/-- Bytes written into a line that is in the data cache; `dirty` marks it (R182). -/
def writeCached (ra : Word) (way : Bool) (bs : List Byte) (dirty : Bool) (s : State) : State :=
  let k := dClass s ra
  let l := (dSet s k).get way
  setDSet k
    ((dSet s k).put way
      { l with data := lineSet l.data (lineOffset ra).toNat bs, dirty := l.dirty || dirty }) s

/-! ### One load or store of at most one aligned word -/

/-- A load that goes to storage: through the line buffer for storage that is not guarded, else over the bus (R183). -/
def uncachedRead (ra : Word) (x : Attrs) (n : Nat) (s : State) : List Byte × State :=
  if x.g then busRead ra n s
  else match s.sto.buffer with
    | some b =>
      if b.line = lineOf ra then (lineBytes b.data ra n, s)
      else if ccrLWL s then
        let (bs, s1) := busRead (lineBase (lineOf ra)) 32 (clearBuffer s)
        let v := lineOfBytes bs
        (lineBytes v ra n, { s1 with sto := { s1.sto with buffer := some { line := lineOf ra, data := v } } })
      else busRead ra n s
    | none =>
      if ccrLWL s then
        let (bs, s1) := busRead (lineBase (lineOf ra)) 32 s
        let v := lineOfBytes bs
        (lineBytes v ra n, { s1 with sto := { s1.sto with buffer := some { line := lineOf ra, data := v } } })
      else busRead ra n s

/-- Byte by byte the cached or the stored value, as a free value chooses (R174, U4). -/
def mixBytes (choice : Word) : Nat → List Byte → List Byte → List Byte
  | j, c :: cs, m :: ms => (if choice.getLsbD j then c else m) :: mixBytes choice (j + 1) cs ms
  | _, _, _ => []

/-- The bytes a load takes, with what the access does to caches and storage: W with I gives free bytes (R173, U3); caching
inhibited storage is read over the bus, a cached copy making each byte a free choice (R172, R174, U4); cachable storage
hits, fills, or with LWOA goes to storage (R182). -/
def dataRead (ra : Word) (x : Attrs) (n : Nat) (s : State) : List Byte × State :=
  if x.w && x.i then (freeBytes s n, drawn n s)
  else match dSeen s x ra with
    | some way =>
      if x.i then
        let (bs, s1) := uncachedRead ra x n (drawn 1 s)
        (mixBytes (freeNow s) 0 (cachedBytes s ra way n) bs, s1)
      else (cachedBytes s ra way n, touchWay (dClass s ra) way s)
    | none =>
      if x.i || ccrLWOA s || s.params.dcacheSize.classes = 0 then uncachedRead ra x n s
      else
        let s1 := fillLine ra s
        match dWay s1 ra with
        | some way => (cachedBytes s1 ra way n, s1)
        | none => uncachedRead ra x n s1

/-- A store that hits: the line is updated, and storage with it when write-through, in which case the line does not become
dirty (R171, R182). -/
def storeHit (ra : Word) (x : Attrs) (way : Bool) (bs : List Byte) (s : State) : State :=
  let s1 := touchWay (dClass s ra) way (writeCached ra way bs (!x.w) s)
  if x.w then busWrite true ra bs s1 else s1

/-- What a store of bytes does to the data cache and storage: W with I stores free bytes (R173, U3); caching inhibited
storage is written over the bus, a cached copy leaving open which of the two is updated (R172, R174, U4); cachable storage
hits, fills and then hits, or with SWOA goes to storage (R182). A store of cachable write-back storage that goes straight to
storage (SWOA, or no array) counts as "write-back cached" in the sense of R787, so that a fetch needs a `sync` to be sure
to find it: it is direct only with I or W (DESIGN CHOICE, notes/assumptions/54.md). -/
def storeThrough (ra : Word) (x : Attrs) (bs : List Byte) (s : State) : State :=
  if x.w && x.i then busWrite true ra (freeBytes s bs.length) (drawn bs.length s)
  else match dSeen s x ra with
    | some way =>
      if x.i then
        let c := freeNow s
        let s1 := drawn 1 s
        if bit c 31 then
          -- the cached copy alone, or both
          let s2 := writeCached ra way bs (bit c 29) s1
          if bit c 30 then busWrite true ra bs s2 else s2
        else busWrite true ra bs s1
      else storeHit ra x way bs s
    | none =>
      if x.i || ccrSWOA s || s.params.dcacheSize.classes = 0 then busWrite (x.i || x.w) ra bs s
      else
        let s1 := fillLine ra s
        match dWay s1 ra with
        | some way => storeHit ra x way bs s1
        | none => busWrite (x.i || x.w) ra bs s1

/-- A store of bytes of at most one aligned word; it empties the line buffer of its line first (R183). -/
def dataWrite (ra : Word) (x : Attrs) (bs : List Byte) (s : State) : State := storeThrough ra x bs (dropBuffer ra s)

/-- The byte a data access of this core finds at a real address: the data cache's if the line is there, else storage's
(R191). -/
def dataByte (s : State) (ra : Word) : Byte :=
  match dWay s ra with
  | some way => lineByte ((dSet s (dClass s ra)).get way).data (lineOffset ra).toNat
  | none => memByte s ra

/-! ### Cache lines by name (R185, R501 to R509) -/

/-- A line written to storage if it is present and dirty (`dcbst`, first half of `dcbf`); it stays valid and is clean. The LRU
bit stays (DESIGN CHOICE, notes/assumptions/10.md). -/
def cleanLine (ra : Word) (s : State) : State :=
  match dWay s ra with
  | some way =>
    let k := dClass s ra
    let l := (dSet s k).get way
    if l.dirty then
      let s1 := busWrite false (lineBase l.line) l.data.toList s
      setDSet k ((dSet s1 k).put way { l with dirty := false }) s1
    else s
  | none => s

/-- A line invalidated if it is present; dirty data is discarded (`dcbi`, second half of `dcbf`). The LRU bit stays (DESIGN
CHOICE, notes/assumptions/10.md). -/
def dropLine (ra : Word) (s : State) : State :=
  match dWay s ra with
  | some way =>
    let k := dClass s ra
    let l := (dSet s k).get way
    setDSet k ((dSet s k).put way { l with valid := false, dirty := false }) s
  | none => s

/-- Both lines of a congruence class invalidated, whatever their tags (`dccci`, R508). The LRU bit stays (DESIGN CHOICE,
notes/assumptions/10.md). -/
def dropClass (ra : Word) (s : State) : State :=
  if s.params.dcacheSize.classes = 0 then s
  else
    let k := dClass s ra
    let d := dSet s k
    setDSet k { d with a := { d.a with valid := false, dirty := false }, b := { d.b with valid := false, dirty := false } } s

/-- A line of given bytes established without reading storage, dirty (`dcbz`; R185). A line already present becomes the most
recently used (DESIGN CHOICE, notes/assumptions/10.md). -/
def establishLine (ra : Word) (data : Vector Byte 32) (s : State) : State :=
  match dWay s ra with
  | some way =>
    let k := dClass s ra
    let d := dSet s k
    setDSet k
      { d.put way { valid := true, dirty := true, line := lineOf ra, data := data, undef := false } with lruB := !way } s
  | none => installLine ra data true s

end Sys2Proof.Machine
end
-*-*-
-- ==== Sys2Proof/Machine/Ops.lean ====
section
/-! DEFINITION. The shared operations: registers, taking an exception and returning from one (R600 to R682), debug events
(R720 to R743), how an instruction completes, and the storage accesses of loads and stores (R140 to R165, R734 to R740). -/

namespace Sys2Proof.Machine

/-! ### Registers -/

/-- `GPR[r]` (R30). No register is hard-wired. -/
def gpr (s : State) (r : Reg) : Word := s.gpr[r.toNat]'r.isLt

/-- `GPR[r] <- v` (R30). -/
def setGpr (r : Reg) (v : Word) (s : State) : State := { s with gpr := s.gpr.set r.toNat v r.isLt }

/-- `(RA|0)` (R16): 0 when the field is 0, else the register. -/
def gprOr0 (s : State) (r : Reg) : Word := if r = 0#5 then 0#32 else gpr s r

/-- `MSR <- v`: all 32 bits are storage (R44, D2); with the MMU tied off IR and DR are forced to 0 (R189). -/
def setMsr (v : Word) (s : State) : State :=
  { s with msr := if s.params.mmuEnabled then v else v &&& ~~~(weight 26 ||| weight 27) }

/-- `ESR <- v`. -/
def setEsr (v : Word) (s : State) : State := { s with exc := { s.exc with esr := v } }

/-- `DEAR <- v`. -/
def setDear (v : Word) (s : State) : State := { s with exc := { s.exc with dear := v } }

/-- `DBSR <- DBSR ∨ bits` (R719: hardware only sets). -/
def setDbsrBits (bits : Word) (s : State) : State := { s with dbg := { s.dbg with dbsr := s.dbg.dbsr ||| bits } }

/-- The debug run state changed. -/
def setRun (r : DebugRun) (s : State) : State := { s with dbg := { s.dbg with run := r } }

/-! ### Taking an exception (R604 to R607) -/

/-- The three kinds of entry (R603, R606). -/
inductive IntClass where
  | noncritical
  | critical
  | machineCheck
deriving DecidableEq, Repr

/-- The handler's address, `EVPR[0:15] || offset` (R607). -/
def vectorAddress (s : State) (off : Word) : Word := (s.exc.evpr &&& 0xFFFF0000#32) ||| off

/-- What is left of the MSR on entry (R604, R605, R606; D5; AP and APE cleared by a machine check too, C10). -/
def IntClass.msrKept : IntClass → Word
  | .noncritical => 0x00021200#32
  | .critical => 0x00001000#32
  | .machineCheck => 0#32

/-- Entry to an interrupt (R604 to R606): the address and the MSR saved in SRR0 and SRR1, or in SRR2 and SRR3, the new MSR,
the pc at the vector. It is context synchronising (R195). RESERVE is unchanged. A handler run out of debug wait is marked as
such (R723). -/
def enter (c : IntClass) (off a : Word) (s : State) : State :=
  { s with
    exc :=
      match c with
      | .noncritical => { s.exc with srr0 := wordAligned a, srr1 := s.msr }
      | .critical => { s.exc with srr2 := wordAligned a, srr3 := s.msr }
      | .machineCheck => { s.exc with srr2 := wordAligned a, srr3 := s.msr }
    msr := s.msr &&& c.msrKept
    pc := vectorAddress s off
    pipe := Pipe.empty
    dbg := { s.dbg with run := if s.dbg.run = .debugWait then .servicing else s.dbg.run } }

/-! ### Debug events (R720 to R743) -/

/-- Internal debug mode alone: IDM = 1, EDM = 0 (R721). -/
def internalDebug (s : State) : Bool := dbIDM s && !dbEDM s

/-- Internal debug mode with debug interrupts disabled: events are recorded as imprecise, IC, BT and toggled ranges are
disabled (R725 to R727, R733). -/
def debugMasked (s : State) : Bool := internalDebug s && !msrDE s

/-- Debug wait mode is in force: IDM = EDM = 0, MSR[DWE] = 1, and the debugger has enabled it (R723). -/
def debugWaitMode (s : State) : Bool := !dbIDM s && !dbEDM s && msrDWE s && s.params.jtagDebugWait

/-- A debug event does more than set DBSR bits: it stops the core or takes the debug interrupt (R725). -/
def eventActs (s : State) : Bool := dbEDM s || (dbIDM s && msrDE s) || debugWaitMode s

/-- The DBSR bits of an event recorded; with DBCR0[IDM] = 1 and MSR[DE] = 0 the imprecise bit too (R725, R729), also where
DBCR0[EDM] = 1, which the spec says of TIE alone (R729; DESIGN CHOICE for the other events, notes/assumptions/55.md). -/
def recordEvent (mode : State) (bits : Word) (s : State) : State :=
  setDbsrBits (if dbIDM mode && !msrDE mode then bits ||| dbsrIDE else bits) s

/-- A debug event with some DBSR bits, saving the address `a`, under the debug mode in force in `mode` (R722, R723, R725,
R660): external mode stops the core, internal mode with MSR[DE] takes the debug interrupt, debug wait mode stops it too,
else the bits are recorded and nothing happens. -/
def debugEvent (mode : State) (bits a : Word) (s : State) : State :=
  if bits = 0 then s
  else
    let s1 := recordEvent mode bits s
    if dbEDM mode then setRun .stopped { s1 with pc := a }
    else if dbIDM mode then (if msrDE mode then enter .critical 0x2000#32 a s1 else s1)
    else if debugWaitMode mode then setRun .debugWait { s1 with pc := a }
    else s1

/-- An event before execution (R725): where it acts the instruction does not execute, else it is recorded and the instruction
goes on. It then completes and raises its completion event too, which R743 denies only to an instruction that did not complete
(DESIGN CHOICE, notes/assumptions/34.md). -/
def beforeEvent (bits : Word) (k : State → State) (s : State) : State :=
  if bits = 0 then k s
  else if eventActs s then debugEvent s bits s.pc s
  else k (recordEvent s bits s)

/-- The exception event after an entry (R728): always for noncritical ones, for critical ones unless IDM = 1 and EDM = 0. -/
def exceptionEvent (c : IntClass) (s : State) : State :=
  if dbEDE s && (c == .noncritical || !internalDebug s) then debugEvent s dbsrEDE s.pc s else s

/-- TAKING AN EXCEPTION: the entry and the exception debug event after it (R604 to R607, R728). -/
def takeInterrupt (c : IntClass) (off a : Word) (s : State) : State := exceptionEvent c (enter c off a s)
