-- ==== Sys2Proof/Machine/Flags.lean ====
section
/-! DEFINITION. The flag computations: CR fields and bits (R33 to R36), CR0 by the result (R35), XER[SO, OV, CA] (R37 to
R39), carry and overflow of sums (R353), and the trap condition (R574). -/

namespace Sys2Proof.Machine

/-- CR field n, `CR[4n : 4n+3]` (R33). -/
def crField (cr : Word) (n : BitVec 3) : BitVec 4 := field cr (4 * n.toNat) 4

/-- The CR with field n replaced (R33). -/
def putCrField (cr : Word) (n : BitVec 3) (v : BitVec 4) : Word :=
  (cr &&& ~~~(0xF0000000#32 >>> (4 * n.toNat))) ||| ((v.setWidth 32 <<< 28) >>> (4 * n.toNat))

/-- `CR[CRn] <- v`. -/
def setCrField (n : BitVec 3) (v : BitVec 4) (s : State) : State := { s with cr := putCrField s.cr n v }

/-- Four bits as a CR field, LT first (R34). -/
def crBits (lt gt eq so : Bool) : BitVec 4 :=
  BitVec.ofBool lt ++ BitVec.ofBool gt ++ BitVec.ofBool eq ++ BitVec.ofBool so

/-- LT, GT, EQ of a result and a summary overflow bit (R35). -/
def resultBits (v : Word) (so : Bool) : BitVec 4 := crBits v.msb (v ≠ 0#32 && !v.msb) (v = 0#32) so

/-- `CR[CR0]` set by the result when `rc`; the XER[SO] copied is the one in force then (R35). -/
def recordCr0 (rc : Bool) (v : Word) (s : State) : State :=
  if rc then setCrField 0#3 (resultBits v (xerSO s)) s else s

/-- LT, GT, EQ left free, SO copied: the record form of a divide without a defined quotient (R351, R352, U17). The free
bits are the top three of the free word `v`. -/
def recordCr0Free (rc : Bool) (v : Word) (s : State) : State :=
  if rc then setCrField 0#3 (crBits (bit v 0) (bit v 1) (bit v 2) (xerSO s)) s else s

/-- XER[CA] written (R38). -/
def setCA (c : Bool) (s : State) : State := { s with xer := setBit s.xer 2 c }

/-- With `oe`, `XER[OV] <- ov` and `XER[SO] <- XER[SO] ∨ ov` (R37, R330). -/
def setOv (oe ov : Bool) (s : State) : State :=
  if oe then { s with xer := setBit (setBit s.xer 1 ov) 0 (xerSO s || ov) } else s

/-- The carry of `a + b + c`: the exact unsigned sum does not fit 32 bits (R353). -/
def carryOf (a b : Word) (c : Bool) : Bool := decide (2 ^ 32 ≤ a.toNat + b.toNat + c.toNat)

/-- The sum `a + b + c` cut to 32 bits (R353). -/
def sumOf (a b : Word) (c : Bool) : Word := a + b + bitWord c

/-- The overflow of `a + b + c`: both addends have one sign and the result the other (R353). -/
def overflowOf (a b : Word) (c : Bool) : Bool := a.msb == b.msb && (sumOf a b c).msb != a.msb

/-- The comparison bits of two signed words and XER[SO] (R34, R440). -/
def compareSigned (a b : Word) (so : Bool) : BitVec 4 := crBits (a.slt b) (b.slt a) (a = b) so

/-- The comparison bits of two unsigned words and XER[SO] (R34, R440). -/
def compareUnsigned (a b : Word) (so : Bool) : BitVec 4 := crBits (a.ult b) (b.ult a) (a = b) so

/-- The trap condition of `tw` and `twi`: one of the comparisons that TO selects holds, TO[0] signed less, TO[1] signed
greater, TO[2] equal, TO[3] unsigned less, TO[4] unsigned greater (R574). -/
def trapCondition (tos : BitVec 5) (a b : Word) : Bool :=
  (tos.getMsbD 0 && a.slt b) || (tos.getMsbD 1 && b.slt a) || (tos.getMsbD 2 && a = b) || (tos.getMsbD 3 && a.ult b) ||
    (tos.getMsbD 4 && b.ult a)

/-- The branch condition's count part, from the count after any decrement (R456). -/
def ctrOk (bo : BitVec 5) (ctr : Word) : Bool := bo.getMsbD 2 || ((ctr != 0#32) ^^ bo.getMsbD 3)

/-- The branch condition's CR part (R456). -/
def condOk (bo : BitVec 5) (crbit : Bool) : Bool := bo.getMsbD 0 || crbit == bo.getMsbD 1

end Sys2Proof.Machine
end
-*-*-
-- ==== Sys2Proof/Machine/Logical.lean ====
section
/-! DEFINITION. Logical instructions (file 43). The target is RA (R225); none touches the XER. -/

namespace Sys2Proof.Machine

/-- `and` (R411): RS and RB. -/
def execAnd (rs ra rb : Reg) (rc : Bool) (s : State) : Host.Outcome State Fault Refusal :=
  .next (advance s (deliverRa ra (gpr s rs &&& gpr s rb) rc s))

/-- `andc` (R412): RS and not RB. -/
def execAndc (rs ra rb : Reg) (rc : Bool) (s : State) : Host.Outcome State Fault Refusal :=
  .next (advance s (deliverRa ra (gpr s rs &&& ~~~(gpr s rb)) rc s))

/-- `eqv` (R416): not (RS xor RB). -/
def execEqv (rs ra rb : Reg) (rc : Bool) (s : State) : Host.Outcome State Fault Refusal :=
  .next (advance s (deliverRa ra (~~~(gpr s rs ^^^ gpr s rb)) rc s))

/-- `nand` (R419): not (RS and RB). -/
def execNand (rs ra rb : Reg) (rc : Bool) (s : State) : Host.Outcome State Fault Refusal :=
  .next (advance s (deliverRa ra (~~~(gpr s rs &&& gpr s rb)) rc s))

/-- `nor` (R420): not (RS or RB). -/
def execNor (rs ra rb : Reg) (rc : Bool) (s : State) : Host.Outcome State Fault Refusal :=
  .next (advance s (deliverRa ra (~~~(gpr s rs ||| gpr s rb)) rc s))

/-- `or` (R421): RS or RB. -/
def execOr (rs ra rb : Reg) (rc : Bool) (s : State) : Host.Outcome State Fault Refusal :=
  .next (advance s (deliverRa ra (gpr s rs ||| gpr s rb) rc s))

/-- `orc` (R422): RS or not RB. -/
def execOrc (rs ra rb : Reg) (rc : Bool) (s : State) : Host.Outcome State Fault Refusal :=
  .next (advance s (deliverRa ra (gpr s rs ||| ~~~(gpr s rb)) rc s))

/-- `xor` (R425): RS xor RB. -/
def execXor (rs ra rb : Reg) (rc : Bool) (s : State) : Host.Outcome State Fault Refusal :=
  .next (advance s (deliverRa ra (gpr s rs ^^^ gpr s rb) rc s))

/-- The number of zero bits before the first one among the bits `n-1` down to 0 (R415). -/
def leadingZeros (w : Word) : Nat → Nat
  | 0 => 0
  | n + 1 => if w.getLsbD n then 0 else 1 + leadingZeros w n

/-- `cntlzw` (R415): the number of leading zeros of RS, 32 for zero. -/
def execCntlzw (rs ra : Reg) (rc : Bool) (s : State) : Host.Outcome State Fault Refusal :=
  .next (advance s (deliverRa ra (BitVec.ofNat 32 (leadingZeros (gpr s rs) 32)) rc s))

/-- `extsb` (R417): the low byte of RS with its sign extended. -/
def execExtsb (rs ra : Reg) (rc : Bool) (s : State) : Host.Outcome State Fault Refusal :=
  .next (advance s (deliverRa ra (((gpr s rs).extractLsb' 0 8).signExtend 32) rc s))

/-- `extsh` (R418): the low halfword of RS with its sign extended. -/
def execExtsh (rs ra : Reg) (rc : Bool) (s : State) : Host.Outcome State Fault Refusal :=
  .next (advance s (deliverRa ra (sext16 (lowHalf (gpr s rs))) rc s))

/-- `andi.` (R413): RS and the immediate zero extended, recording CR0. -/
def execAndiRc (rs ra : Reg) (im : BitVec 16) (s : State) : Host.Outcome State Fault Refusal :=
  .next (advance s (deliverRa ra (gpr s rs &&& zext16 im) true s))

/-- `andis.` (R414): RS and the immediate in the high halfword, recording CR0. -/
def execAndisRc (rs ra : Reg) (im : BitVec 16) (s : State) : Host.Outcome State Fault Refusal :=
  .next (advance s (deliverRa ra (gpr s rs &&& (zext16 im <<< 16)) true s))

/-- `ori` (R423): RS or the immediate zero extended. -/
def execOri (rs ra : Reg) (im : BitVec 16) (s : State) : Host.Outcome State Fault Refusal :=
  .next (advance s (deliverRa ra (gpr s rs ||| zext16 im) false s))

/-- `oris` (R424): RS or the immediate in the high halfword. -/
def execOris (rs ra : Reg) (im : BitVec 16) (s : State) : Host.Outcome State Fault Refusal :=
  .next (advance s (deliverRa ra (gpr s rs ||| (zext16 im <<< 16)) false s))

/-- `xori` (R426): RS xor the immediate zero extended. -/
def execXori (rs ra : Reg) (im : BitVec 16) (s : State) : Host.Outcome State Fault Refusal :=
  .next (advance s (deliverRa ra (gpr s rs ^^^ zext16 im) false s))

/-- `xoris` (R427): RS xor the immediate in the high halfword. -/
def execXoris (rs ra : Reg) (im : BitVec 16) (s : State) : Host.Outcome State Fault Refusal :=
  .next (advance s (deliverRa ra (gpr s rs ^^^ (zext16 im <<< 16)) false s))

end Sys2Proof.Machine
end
-*-*-
▶ **Description of the task**
Give the number of lines in the entries that contain the word "from", with no other text.

▶ **Solution**
2